Your objective:
Every line from the first in the listing below to the line containing "Nat), hostReaches s 0 = true →" is to be repeated exactly, and no line past it.

The data:
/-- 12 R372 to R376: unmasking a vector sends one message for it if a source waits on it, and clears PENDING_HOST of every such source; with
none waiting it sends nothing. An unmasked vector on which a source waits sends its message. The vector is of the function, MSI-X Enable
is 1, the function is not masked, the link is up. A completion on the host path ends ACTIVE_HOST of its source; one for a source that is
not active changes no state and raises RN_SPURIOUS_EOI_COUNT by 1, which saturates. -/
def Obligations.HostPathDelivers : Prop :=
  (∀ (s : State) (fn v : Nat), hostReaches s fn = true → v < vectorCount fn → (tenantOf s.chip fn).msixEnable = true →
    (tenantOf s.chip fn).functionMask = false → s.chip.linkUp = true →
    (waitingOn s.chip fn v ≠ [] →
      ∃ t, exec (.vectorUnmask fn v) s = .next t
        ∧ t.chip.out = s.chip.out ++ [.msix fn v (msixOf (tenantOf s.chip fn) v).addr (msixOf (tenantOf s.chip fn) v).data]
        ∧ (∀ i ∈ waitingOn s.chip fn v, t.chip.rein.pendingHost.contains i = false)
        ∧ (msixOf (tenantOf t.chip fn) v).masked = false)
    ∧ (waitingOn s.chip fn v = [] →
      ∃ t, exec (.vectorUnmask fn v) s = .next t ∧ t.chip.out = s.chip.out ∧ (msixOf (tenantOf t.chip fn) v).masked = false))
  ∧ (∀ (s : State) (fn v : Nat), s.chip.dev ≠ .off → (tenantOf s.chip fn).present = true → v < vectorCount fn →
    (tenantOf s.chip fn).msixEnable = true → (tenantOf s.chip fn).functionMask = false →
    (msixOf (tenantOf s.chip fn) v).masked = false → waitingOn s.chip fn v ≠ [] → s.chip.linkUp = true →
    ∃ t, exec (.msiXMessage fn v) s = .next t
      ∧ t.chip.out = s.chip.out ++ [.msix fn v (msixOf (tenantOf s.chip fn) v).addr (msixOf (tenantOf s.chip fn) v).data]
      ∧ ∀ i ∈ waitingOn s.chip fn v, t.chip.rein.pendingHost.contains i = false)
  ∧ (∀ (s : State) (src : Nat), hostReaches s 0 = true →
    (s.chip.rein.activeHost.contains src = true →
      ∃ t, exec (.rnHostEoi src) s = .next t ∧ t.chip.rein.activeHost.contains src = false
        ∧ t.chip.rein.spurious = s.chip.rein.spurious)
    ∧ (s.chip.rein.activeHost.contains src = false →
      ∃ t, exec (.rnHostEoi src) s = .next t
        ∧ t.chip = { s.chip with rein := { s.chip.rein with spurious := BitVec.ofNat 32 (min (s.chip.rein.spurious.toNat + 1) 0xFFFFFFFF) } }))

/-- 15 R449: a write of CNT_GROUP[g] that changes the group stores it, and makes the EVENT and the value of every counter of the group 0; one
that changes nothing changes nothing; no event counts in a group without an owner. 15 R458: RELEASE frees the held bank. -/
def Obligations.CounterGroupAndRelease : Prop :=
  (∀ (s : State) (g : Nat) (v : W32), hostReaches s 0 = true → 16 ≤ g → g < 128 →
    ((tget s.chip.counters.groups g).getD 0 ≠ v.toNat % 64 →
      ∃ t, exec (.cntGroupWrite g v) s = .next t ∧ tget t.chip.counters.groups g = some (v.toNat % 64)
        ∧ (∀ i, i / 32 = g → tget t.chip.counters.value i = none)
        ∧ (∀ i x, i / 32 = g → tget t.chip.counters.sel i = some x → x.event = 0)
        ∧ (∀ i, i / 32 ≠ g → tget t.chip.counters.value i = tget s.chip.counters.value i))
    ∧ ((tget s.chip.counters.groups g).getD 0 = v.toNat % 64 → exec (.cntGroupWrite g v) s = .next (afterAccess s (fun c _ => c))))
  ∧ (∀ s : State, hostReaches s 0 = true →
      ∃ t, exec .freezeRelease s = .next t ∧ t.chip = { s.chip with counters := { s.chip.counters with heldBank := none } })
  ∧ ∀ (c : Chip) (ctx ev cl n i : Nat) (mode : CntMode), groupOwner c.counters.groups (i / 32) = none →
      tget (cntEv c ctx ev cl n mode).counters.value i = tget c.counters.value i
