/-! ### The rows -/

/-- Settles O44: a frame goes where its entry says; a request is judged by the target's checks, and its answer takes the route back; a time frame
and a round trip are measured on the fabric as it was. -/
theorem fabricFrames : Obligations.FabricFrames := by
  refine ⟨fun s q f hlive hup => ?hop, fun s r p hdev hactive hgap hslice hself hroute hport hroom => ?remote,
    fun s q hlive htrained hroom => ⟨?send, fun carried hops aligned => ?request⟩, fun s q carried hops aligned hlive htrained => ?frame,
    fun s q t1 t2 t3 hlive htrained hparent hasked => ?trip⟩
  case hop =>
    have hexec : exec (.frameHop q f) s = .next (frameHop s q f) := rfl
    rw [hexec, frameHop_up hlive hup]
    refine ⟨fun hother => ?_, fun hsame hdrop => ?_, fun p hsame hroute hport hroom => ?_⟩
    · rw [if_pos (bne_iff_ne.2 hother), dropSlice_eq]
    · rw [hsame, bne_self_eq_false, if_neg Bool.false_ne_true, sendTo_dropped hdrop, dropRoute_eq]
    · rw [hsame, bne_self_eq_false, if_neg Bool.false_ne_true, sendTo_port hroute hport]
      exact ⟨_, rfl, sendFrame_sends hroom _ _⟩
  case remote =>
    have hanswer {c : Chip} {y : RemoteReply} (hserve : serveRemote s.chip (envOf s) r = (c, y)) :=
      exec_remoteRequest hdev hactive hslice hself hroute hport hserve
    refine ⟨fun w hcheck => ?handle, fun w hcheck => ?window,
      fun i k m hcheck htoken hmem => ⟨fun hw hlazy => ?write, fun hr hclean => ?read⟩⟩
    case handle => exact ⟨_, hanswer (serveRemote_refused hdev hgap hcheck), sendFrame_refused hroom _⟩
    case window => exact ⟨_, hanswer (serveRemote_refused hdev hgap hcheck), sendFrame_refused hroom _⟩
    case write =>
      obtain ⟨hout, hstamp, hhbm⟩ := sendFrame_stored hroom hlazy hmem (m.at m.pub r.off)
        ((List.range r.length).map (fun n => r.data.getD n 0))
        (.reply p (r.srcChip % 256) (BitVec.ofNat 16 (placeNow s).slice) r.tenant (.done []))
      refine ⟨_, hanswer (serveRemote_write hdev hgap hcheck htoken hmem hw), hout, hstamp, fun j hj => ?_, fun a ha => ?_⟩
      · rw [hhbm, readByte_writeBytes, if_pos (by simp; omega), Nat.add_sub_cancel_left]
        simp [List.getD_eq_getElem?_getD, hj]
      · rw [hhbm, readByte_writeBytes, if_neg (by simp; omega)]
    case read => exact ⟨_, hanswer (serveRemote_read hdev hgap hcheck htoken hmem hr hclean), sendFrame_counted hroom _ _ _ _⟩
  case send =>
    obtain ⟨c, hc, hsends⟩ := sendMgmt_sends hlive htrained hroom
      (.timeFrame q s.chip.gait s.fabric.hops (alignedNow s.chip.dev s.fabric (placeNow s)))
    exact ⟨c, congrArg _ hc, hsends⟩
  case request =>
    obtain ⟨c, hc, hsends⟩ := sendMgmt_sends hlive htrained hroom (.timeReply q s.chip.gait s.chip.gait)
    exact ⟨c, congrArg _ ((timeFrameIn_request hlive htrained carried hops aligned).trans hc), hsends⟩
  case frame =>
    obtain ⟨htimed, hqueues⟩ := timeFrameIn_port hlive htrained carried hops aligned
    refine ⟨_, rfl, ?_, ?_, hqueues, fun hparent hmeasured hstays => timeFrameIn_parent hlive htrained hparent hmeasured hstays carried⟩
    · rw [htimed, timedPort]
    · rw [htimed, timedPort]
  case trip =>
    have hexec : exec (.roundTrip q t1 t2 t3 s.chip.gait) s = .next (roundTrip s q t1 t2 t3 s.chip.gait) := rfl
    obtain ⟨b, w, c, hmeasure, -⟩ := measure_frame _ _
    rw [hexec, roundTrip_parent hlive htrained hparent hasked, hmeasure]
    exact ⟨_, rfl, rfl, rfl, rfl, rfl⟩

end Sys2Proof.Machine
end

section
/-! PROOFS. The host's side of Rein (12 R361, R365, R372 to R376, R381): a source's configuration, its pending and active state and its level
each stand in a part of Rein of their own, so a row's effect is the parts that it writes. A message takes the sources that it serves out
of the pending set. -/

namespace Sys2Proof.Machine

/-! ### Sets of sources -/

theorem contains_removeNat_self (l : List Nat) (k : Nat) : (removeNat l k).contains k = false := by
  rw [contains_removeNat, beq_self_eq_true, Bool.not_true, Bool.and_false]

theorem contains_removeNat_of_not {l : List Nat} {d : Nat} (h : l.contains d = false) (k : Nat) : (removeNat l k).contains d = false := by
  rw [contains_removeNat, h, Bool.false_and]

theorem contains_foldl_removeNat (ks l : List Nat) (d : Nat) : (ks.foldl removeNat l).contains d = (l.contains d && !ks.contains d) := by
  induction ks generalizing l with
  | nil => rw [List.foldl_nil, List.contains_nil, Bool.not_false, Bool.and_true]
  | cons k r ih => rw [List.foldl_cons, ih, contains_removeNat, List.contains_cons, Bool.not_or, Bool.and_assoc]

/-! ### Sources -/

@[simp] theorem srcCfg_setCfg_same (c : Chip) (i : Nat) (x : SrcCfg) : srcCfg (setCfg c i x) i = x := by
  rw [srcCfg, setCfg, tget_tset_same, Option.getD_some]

Answer to this problem:
/-- 12 R372 to R376: unmasking a vector sends one message for it if a source waits on it, and clears PENDING_HOST of every such source; with
none waiting it sends nothing. An unmasked vector on which a source waits sends its message. The vector is of the function, MSI-X Enable
is 1, the function is not masked, the link is up. A completion on the host path ends ACTIVE_HOST of its source; one for a source that is
not active changes no state and raises RN_SPURIOUS_EOI_COUNT by 1, which saturates. -/
def Obligations.HostPathDelivers : Prop :=
  (∀ (s : State) (fn v : Nat), hostReaches s fn = true → v < vectorCount fn → (tenantOf s.chip fn).msixEnable = true →
    (tenantOf s.chip fn).functionMask = false → s.chip.linkUp = true →
    (waitingOn s.chip fn v ≠ [] →
      ∃ t, exec (.vectorUnmask fn v) s = .next t
        ∧ t.chip.out = s.chip.out ++ [.msix fn v (msixOf (tenantOf s.chip fn) v).addr (msixOf (tenantOf s.chip fn) v).data]
        ∧ (∀ i ∈ waitingOn s.chip fn v, t.chip.rein.pendingHost.contains i = false)
        ∧ (msixOf (tenantOf t.chip fn) v).masked = false)
    ∧ (waitingOn s.chip fn v = [] →
      ∃ t, exec (.vectorUnmask fn v) s = .next t ∧ t.chip.out = s.chip.out ∧ (msixOf (tenantOf t.chip fn) v).masked = false))
  ∧ (∀ (s : State) (fn v : Nat), s.chip.dev ≠ .off → (tenantOf s.chip fn).present = true → v < vectorCount fn →
    (tenantOf s.chip fn).msixEnable = true → (tenantOf s.chip fn).functionMask = false →
    (msixOf (tenantOf s.chip fn) v).masked = false → waitingOn s.chip fn v ≠ [] → s.chip.linkUp = true →
    ∃ t, exec (.msiXMessage fn v) s = .next t
      ∧ t.chip.out = s.chip.out ++ [.msix fn v (msixOf (tenantOf s.chip fn) v).addr (msixOf (tenantOf s.chip fn) v).data]
      ∧ ∀ i ∈ waitingOn s.chip fn v, t.chip.rein.pendingHost.contains i = false)
  ∧ (∀ (s : State) (src : Nat), hostReaches s 0 = true →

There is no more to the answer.